Cannot Logon to the Domain or Contact Other Servers
After the ISA Server Installation
By Santhosh Sivarajan
I am sure we have all either encountered or heard of this "problem" one time or another if the ISA Server is part of the Active Directory Domain. Is it a problem? No, it is by design. To block all unnecessary traffic is the job of the firewall. I know Domain Controller traffic is not unnecessary unreachable traffic, but we have to "explain" to the ISA Server that DC traffic is reachable.
How can we do this? This can be accomplished by adding all the trusted subnets to the Windows Routing Table (WRT) because the ISA Server thinks only the information available in the WRT can be trusted.
Here is my lab scenario to explain this situation.
In the above example, you can see that the ISA Server’s Internal Network (10.10.1.X), Active Directory Domain Controllers (10.10.2.X), Exchange Back-End Machines (10.10.3.X) and Exchange Front-End Machines (10.10.4.X) are on different subnets. I know it is a complicated network but I have worked with a similar network structure at several of my client sites.
If you install ISA Server 2004, by default you will lose all the connectivity to the Active Directory Domain Controllers, Exchange Back-End Machines and Exchange Front-End Machines because they are not part of ISA’s Internal network (10.10.1.X). By default, the ISA Server will only consider 10.10.1.X as the internal and reachable network because the 10.10.1.X network is the only network information present in the WRT. Everything else is considered an external network.
What needs to be done during installation to make sure the ISA Server can contact the DCs, Exchange BEs and Exchange FEs? The simple answer to this question is you must manually add each route to reachable networks to the WRT using the "Route Add –P" command before the ISA Server installation.
In the following screen shot you will see I am manually adding 10.10.2.0 (DCs), 10.10.3.0 (Exchange BEs) and 10.10.4.0 (Exchange FEs) to the WRT using the "Route Add" command:
The next screen shot, will display all the routing information that is part of WRT. You can use the "Route Print" command to display the Windows Routing Table.
During the ISA Server 2004 installation, the ISA Server looks for the WRT to "learn" the internal and other reachable networks. If the DCs or any other subnet are not in the Windows Routing Table, the ISA Server will think it is located on the default External Network and deny the traffic using the Default Rule. If it is in the WRT, it will automatically add the DC subnet to the Internal network.

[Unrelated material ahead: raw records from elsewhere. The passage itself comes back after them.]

-- ==== Sys2Proof/Machine/Pool.lean ====
section
/-!
DEFINITION. The buffer pool: handles and generations, placement, allocation, freeing, zeroing, the
pool window and the pool's books (07_buffer_pool.md).
-/

namespace Sys2Proof.Machine

/-- The generation of a granule: 1 unless listed (R156). -/
def Pool.gen (p : Pool) (g : Nat) : Nat := (p.gens.lookup g).getD 1

/-- The handle of a buffer by its first granule (R156). -/
def Pool.handle (p : Pool) (first : Nat) : Nat := p.gen first * 4096 + first

/-- The generation after `v` for granule `g`: it wraps to 1 after 15, or after 14 for the last four
granules (R156). -/
def nextGen (g v : Nat) : Nat :=
  if g < 0xFFC then (if v < 15 then v + 1 else 1) else (if v < 14 then v + 1 else 1)

/-- The generation of a granule advanced. -/
def Pool.advance (p : Pool) (g : Nat) : Pool :=
  let v := nextGen g (p.gen g)
  let rest := p.gens.filter (fun x => x.1 != g)
  { p with gens := if v = 1 then rest else (g, v) :: rest }

/-- The buffer whose first granule is `g`. -/
def Pool.buf (p : Pool) (g : Nat) : Option Buf := p.bufs.find? (fun b => b.first = g)

/-- The buffer a granule lies in. -/
def Pool.holder (p : Pool) (g : Nat) : Option Buf :=
  p.bufs.find? (fun b => b.first ≤ g && g < b.first + b.count)

/-- Whether a domain is named in PDDENY. -/
def Dev.denied (d : Dev) (dom : Nat) : Bool := bit (vget d.power.deny (dom / 32) 0) (dom % 32)

/-- Whether a domain is on. -/
def Dev.domOn (d : Dev) (dom : Nat) : Bool :=
  match (vget d.power.doms dom ⟨.off, false, false⟩).phase with
  | .on => true
  | _ => false

/-- A domain demanded on by a use. -/
def demandOn (dom : Nat) (d : Dev) : Dev :=
  { d with power := { d.power with
      doms := vmod d.power.doms dom (fun x => { x with demand := true }) } }

/-- The demand on a domain withdrawn. -/
def demandOff (dom : Nat) (d : Dev) : Dev :=
  { d with power := { d.power with
      doms := vmod d.power.doms dom (fun x => { x with demand := false }) } }

/-- A write that STOP entry holds back (16 R381). -/
def holdWrite (w : HeldWrite) (d : Dev) : Dev :=
  { d with power := { d.power with held := d.power.held ++ [w] } }

/-- The run a pending host allocation of a channel has selected. -/
def Dev.picked (d : Dev) (n : Chn) : List (Nat × Nat) :=
  match (d.chan n).alloc with
  | some ⟨c, some f, _⟩ => [(f, c)]
  | _ => []

/-- The runs taken: buffers, and runs selected by allocations in progress (R162). -/
def Dev.taken (d : Dev) : List (Nat × Nat) :=
  d.pool.bufs.map (fun b => (b.first, b.count)) ++ allChns.flatMap d.picked

/-- Whether an allocation of `c` granules may start at granule `g` (R158). -/
def Dev.fits (d : Dev) (c g : Nat) : Bool :=
  g % 128 + c ≤ 128 && d.taken.all (fun r => g + c ≤ r.1 || r.1 + r.2 ≤ g)
    && !d.pool.failed.contains (g / 128) && !d.denied (60 + g / 128)

/-- The lowest-numbered place for `c` granules (R158). -/
def Dev.firstFit (d : Dev) (c : Nat) : Option Nat := (List.range 4096).find? (d.fits c)

/-- Granules in live and dying buffers of a channel: CH_HELD.HELD. -/
def Dev.held (d : Dev) (n : Chn) : Nat :=
  ((d.pool.bufs.filter (fun b => b.owner = n && b.st != .inflight)).map (·.count)).sum

/-- Granules in INFLIGHT buffers of a channel: CH_HELD.INFL. -/
def Dev.infl (d : Dev) (n : Chn) : Nat :=
  ((d.pool.bufs.filter (fun b => b.owner = n && b.st == .inflight)).map (·.count)).sum

/-- Whether `c` more granules keep a channel within its quota, an allocation in progress counted
(R159, R162). -/
def Dev.inQuota (d : Dev) (n : Chn) (c : Nat) : Bool :=
  d.held n + d.infl n + ((d.picked n).map (·.2)).sum + c ≤ (d.chan n).quota

/-- The outcome of selecting a run: the first granule, or RESULT 1 QUOTA, 2 NOSPACE (R159). -/
def Dev.select (d : Dev) (n : Chn) (c : Nat) : Option Nat × Nat :=
  if d.inQuota n c then
    match d.firstFit c with
    | some g => (some g, 0)
    | none => (none, 2)
  else (none, 1)

/-- Granules zeroed: their bytes, their dirty marks and the error marks of their words. -/
def zeroGran (g c : Nat) (p : Pool) : Pool :=
  { p with
    mem := p.mem.wipe (g * 512) (c * 512)
    dirty := p.dirty.filter (fun x => x < g || g + c ≤ x)
    broken := p.broken.filter (fun x => x < g * 512 || (g + c) * 512 ≤ x) }

/-- A buffer placed on zeroed granules. -/
def placeBuf (b : Buf) (d : Dev) : Dev :=
  let p := zeroGran b.first b.count d.pool
  { d with pool := { p with bufs := b :: p.bufs } }

/-- A buffer's granules returned to FREE, dirty. -/
def dropBuf (first : Nat) (d : Dev) : Dev :=
  match d.pool.buf first with
  | none => d
  | some b =>
    { d with pool := { d.pool with
        bufs := d.pool.bufs.filter (fun x => x.first != first)
        dirty := (List.range b.count).map (fun i => first + i) ++ d.pool.dirty } }

/-- A buffer freed: its generation advances and its granules become FREE and dirty (R164). -/
def freeBuf (first : Nat) (d : Dev) : Dev :=
  dropBuf first { d with pool := d.pool.advance first }

/-- The buffer's state changed. -/
def setBuf (first : Nat) (st : BufState) (d : Dev) : Dev :=
  { d with pool := { d.pool with
      bufs := d.pool.bufs.map (fun b => if b.first = first then { b with st := st } else b) } }

/-- The first granules a clause names in W2, W4 and W6. -/
def Clause.names (c : Clause) : List Nat :=
  [c.w2, c.w4, c.w6].filterMap (fun w => if hi16 w < 0xFFFC then some (hi16 w % 4096) else none)

/-- Whether a dispatched clause of a channel uses the buffer (R164, R165; a suspended context counts
as dispatched). -/
def Dev.bufUsed (d : Dev) (n : Chn) (first : Nat) : Bool :=
  (d.chan n).sents.any (fun s => match s.job, s.clauses[s.idx]? with
    | some _, some c => c.names.contains first
    | _, _ => false)

/-- Dying buffers of a channel that no dispatched clause uses any more are released (R165). -/
def releaseDying (n : Chn) (d : Dev) : Dev :=
  (d.pool.bufs.filter (fun b => b.owner = n && b.st == .dying && !d.bufUsed n b.first)).foldl
    (fun d b => dropBuf b.first d) d

/-- CH_FREE's judgement of a handle (Table 07.2). -/
def judgeFree (n : Chn) (h : Nat) (d : Dev) : Dev :=
  let g := h % 4096
  match d.pool.buf g with
  | none => noteCh n 4 0 0 d
  | some b =>
    if 0xFFFC ≤ h || h / 4096 = 0 || b.st == .inflight || h / 4096 != d.pool.gen g then
      noteCh n 4 0 0 d
    else if b.owner != n then noteCh n 5 0 0 d
    else if b.st == .dying then noteCh n 4 0 0 d
    else if d.bufUsed n g then
      setBuf g .dying { d with pool := d.pool.advance g }
    else freeBuf g d

/-- Every buffer of a channel freed (R110, R111). -/
def freeAll (n : Chn) (d : Dev) : Dev :=
  (d.pool.bufs.filter (fun b => b.owner = n)).foldl
    (fun d b => if b.st == .dying then dropBuf b.first d else freeBuf b.first d) d

/-! ### The books (R168, Table 07.6) -/

/-- POOLSTAT1.HELD: granules in live and dying buffers. -/
def Pool.heldSum (p : Pool) : Nat := ((p.bufs.filter (fun b => b.st != .inflight)).map (·.count)).sum

/-- POOLSTAT0.INFLIGHT: granules in INFLIGHT buffers. -/
def Pool.inflSum (p : Pool) : Nat := ((p.bufs.filter (fun b => b.st == .inflight)).map (·.count)).sum

/-- POOLSTAT0.FREE. -/
def Pool.freeSum (p : Pool) : Nat := 4096 - p.heldSum - p.inflSum

/-- FREE granules outside failed banks. -/
def Pool.usable (p : Pool) : Nat :=
  ((List.range 4096).filter (fun g => (p.holder g).isNone && !p.failed.contains (g / 128))).length

/-- The longest run an allocation could take now, 0–64. -/
def Dev.largest (d : Dev) : Nat :=
  ((List.range 65).filter (fun c => c = 0 || (d.firstFit c).isSome)).foldl max 0

/-- POOLSTAT0. -/
def Dev.poolStat0 (d : Dev) : Word := at_ d.pool.inflSum 16 ||| at_ d.pool.freeSum 0

/-- POOLSTAT1. -/
def Dev.poolStat1 (d : Dev) : Word := at_ d.pool.heldSum 16 ||| at_ d.pool.dirty.length 0

/-- POOLSTAT2. -/
def Dev.poolStat2 (d : Dev) : Word := at_ d.largest 16 ||| at_ d.pool.usable 0

/-- POOLBANKF. -/
def Dev.poolBankF (d : Dev) : Word :=
  ((List.range 32).filter d.pool.failed.contains).foldl setBit 0

/-! ### The pool window (R167) -/

/-- What a word of the pool window meets. -/
inductive PoolHit where
  /-- a live buffer of the frame's port, its owner OPEN or DRAINING -/
  | served (owner : Chn)
  /-- a buffer of a channel bound to the other port -/
  | view
  /-- anything else -/
  | nothing
  deriving DecidableEq, Repr

/-- What the word at a pool byte offset meets for a port (R167). -/
def Dev.poolHit (d : Dev) (p : Port) (off : Nat) : PoolHit :=
  match d.pool.holder (off / 512) with
  | none => .nothing
  | some b =>
    if d.bound b.owner != p then .view
    else if b.st == .live && (d.chan b.owner).state.active
        && !d.pool.failed.contains (off / 512 / 128) then .served b.owner
    else .nothing

end Sys2Proof.Machine
end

In the above scenario, the ISA Server will automatically add the following subnets to its Internal Network:
10.10.1.0 – 10.10.1.255
10.10.2.0 – 10.10.2.255
10.10.3.0 – 10.10.3.255
10.10.4.0 – 10.10.4.255
If you go to the properties of the Internal Network, sometimes you will see a "Domain Controller" name in the network list. During the ISA Server setup, it will discover the ISA Server’s "Logon Server" and add it to the Internal Network as a "Domain Controller". You cannot modify this entry.

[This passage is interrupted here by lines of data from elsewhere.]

-- ==== Sys2Proof/Machine/Keccak.lean ====
section
/-!
DEFINITION. SHA3-256, SHA3-512, SHAKE128 and SHAKE256 with the sponge state. The manual names
FIPS 202 (00_scope.md R18) without repeating it: the algorithm is PRESUMED from it (log entry 2).
-/

namespace Sys2Proof.Machine

/-- The twenty-five lanes of the sponge, lane (x, y) at place x + 5 y. -/
abbrev Keccak := List (BitVec 64)

/-- The empty sponge. -/
def keccakZero : Keccak := List.replicate 25 0

/-- The lane at (x, y), both taken modulo 5. -/
def klane (s : Keccak) (x y : Nat) : BitVec 64 := s.getD (x % 5 + 5 * (y % 5)) 0

/-- The places of the lanes, x running first. -/
def kplaces : List (Nat × Nat) := (List.range 25).map (fun i => (i % 5, i / 5))

/-- The rotation offset of each lane: the walk (x, y) to (y, 2x + 3y) with triangular offsets. -/
def krhoWalk : Nat → Nat → Nat → Nat → List ((Nat × Nat) × Nat)
  | 0, _, _, _ => []
  | n + 1, t, x, y =>
    ((x, y), ((t + 1) * (t + 2) / 2) % 64) :: krhoWalk n (t + 1) y ((2 * x + 3 * y) % 5)

/-- The rotation offset table in lane order. -/
def krho : List Nat :=
  kplaces.map (fun p => ((krhoWalk 24 0 1 0).lookup p).getD 0)

/-- One bit of the round-constant generator x^8 + x^6 + x^5 + x^4 + 1. -/
def klfsrStep (r : Nat) : Nat := if r ≥ 128 then ((2 * r) ^^^ 0x71) % 256 else 2 * r

/-- Round constants: seven generator bits per round land at bit places 2^j - 1. -/
def krcBits : Nat → Nat → Nat → BitVec 64 → BitVec 64 × Nat
  | 0, _, r, acc => (acc, r)
  | n + 1, j, r, acc =>
    krcBits n (j + 1) (klfsrStep r)
      (if r % 2 = 1 then acc ^^^ (1#64 <<< (2 ^ j - 1)) else acc)

/-- `n` round constants from generator state `r`. -/
def krcs : Nat → Nat → List (BitVec 64)
  | 0, _ => []
  | n + 1, r => let p := krcBits 7 0 r 0; p.1 :: krcs n p.2

/-- The twenty-four round constants. -/
def krc : List (BitVec 64) := krcs 24 1

/-- The column mixing theta. -/
def ktheta (s : Keccak) : Keccak :=
  let c := (List.range 5).map (fun x =>
    klane s x 0 ^^^ klane s x 1 ^^^ klane s x 2 ^^^ klane s x 3 ^^^ klane s x 4)
  let d := (List.range 5).map (fun x =>
    c.getD ((x + 4) % 5) 0 ^^^ (c.getD ((x + 1) % 5) 0).rotateLeft 1)
  kplaces.map (fun p => klane s p.1 p.2 ^^^ d.getD p.1 0)

/-- The lane rotation and transposition rho and pi. -/
def krhopi (s : Keccak) : Keccak :=
  let r := List.zipWith (fun l n => l.rotateLeft n) s krho
  kplaces.map (fun p => klane r (p.1 + 3 * p.2) p.1)

/-- The row step chi and the constant iota. -/
def kchi (s : Keccak) (rc : BitVec 64) : Keccak :=
  let t := kplaces.map (fun p =>
    klane s p.1 p.2 ^^^ (~~~(klane s (p.1 + 1) p.2) &&& klane s (p.1 + 2) p.2))
  match t with
  | [] => []
  | a :: r => (a ^^^ rc) :: r

/-- The permutation. -/
def keccakF (s : Keccak) : Keccak := krc.foldl (fun s rc => kchi (krhopi (ktheta s)) rc) s

/-- A block of at most 200 bytes exclusive-ored into the lanes. -/
def kxor (s : Keccak) (blk : Bytes) : Keccak :=
  List.zipWith (fun l c => l ^^^ BitVec.ofNat 64 (leNat c)) s (chunks 8 (padTo 200 blk))

/-- Whole blocks of `rate` bytes absorbed. -/
def kabsorb (rate : Nat) (s : Keccak) (bs : Bytes) : Keccak :=
  (chunks rate bs).foldl (fun s b => keccakF (kxor s b)) s

/-- The bytes of the lanes. -/
def kbytes (s : Keccak) : Bytes := s.flatMap (fun l => natLE 8 l.toNat)

/-- The padding after `n` bytes for the suffix byte `suf`. -/
def kpad (rate : Nat) (suf : Byte) (n : Nat) : Bytes :=
  let z := rate - n % rate
  if z = 1 then [suf ||| 0x80] else suf :: zeros (z - 2) ++ [0x80]

/-- Squeezed output, `n` blocks of `rate` bytes. -/
def ksqueeze (rate : Nat) : Nat → Keccak → Bytes
  | 0, _ => []
  | n + 1, s => (kbytes s).take rate ++ ksqueeze rate n (keccakF s)

/-- The output of `len` bytes from a sponge that has absorbed whole blocks, with `tail` left. -/
def kfinish (rate : Nat) (suf : Byte) (len : Nat) (s : Keccak) (tail : Bytes) : Bytes :=
  (ksqueeze rate (ceilDiv len rate) (kabsorb rate s (tail ++ kpad rate suf tail.length))).take len

/-- SHA3-256. -/
def sha3_256 (m : Bytes) : Bytes := kfinish 136 0x06 32 keccakZero m

/-- SHA3-512. -/
def sha3_512 (m : Bytes) : Bytes := kfinish 72 0x06 64 keccakZero m

/-- SHAKE128 of `len` bytes. -/
def shake128 (len : Nat) (m : Bytes) : Bytes := kfinish 168 0x1f len keccakZero m

/-- SHAKE256 of `len` bytes. -/
def shake256 (len : Nat) (m : Bytes) : Bytes := kfinish 136 0x1f len keccakZero m

end Sys2Proof.Machine
end

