/-- The initialization of R109 starts: configuration, rings, quota; the channel's memory domains are then in
use (16 R371). -/
def startInit (n : Chn) (d : Dev) : Dev :=
  let w := d.chcfgt n
  modChan n (fun c => { c with
    phase := .init false, cfg := w, rings := .opened (fld w 25 24) c.rings.recNo, stream := .fresh
    quota := 16 * fld w 19 12, nonceV := false, nonce := [] }) d

/-- The OPENKEY slot of a channel's next session. -/
def Dev.openKey (d : Dev) (n : Chn) : Nat := fld (d.chcfgt n) 7 0

/-- The key checks of R119 on an OPENKEY slot: the code of the first that fails. -/
def Dev.openKeyErr (d : Dev) (n : Chn) (s : Nat) : Option Nat :=
  if !d.ks.ready then some 2
  else
    match d.ks.slot s with
    | some x =>
      if !(isStd s && x.st == .live && x.owner == n.val && x.cls == 0x18 && uses x.usage uMAC && d.keyReadable s) then
        some 3
      else if x.ctr + 1 ≤ x.limit then none else some 4
    | none => some 3

/-- CH_CTL.OPEN (Table 05.2). -/
def chOpen (n : Chn) (d : Dev) : Dev :=
  let c := d.chan n
  let w := d.chcfgt n
  if d.power.st == .entry then holdWrite (.open n) d
  else if c.state != .closed || c.phase != .idle then d
  else if !cfgEn w || d.chanFailed n then openFails n 1 d
  else if cfgPolicy w = 0 then startInit n d
  else
    match d.openKeyErr n (d.openKey n) with
    | some e => openFails n e (if e = 3 then dropRecord d (d.openKey n) else d)
    | none =>
      if d.entropyOut then openFails n 5 d
      else if c.lockout then openFails n 6 d
      else
        let g := enterDraw (.nonce n) (.plain 32) d
        modChan n (fun c => { c with state := .opening, phase := (g.1.map OpenPhase.drawn).getD .drawing }) g.2

/-- CH_OPEN. -/
def execChOpen (n : Chn) (s : State) : Out := onPage n (chOpen n) s

/-- The nonce that has been drawn is placed (R120). -/
def openNonceReady (n : Chn) (d : Dev) : Dev :=
  match (d.chan n).state, (d.chan n).phase with
  | .opening, .drawn nonce =>
    if d.stopped then d else modChan n (fun c => { c with nonce := nonce, nonceV := true, phase := .noncev }) d
  | _, _ => d

/-- OPEN_NONCE_READY. -/
def execOpenNonceReady (n : Chn) (s : State) : Out := onDev (openNonceReady n) s

/-- A response taken for an OPENKEY slot: the slot charged, its key captured, the HMAC queued as class-H work, or
a checkpoint awaited (R121). -/
def chargeResp (n : Chn) (s : Nat) (nonce resp : Bytes) (d : Dev) : Dev :=
  if d.chargeNow s 1 then
    let key := d.keyValue s
    modChan n (fun c => { c with phase := .checking key nonce resp (Step.of .hash 62) })
      (charge (touchCache s d) (s, 1))
  else modChan n (fun c => { c with phase := .ckptWait s nonce resp }) (startCkpt s d)

/-- CH_CTL.RESP (R121). -/
def chResp (n : Chn) (d : Dev) : Dev :=
  let c := d.chan n
  if c.state != .opening || !c.nonceV then d
  else
    match d.openKeyErr n (d.openKey n) with
    | some e => respFails n e (if e = 3 then dropRecord d (d.openKey n) else d)
    | none => chargeResp n (d.openKey n) c.nonce (wordsBytes c.resp.toList)
        (modChan n (fun c => { c with nonceV := false }) d)

/-- CH_RESP. -/
def execChResp (n : Chn) (s : State) : Out := onPage n (chResp n) s

/-- The open message (Table 05.6). -/
def Dev.openMessage (d : Dev) (n : Chn) (nonce : Bytes) : Bytes :=
  ascii "AY-OPEN" ++ [0] ++ wordBytes devid ++ uidBytes ++ [BitVec.ofNat 8 n.val]
    ++ [if d.bound n == .A then 0x41 else 0x42] ++ nonce

/-- The open check that runs on a hash lane ends: the response is compared (R121). -/
def openRespResult (n : Chn) (d : Dev) : Dev :=
  match (d.chan n).state, (d.chan n).phase with
  | .opening, .checking key nonce resp t =>
    if d.stopped || t.phase != .run then d
    else if sameBytes (hmac .sha256 key (d.openMessage n nonce)) resp then
      clearResp n (startInit n (leaveStep n true t d))
    else
      modChan n (fun c => { c with lockout := true }) (noteCh n 8 0 0 (respFails n 7 d))
  | _, _ => d

/-- OPEN_RESP_RESULT. -/
def execOpenRespResult (n : Chn) (s : State) : Out := onDev (openRespResult n) s

/-- OPEN_TIMEOUT: 5 s after NONCEV without RESP (Table 05.2). -/
def execOpenTimeout (n : Chn) (s : State) : Out :=
  onDev (fun d => if (d.chan n).state == .opening && (d.chan n).phase == .noncev then openFails n 8 d
    else d) s

/-- OPEN_LOCKOUT_EXPIRY (R121). -/
def execOpenLockoutExpiry (n : Chn) (s : State) : Out :=
  onDev (modChan n (fun c => { c with lockout := false })) s

/-- Whether the initialization of a channel runs. -/
def Chan.initRuns (c : Chan) : Bool :=
  match c.phase with
  | .init _ => c.state == .closed || c.state == .opening
  | _ => false

/-- The initialization ends once the channel's memory domains are on: OPEN; with a CLOSE since, DRAINING (R108). -/
def openInitDone (n : Chn) (d : Dev) : Dev :=
  if !(d.chan n).initRuns || d.stopped || !d.allOn (chanDoms n.val) then d
  else modChan n (fun c => { c with
    state := if c.phase == .init true then .draining else .opened, phase := .idle, openErr := 0 }) d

Let’s say you forgot to add a route to your Domain Controller or other trusted subnet information, what will happen after the ISA Server installation? Of course, you cannot logon to the Domain or contact any other servers on the trusted network.
The following section will explain how to resolve this issue:
- Logon to the ISA Server using the Local Administrator account (logon locally)
- Go to the Command Prompt, add the appropriate route using the Route Add –P command
- Open the ISA Server Management Console
- Go to the Properties of the Internal Network
- Add the DC subnets and all other required subnet information
- Click OK and close the ISA Server Management Console
- Restart the Microsoft Firewall Service.
- Log off from the machine and try to logon to the Domain.
The rule of thumb is, if the servers are on different networks than the ISA’s Default Internal subnet and you want to communicate to any other subnet other than the ISA Server’s Default Internal subnet, it must be added to the Windows Routing Table.
If it is difficult to manually add the route to the ISA Servers, a group policy can be used to add those entries. Keep in mind that those registry entries won’t be added to the WRT until you restart the machine.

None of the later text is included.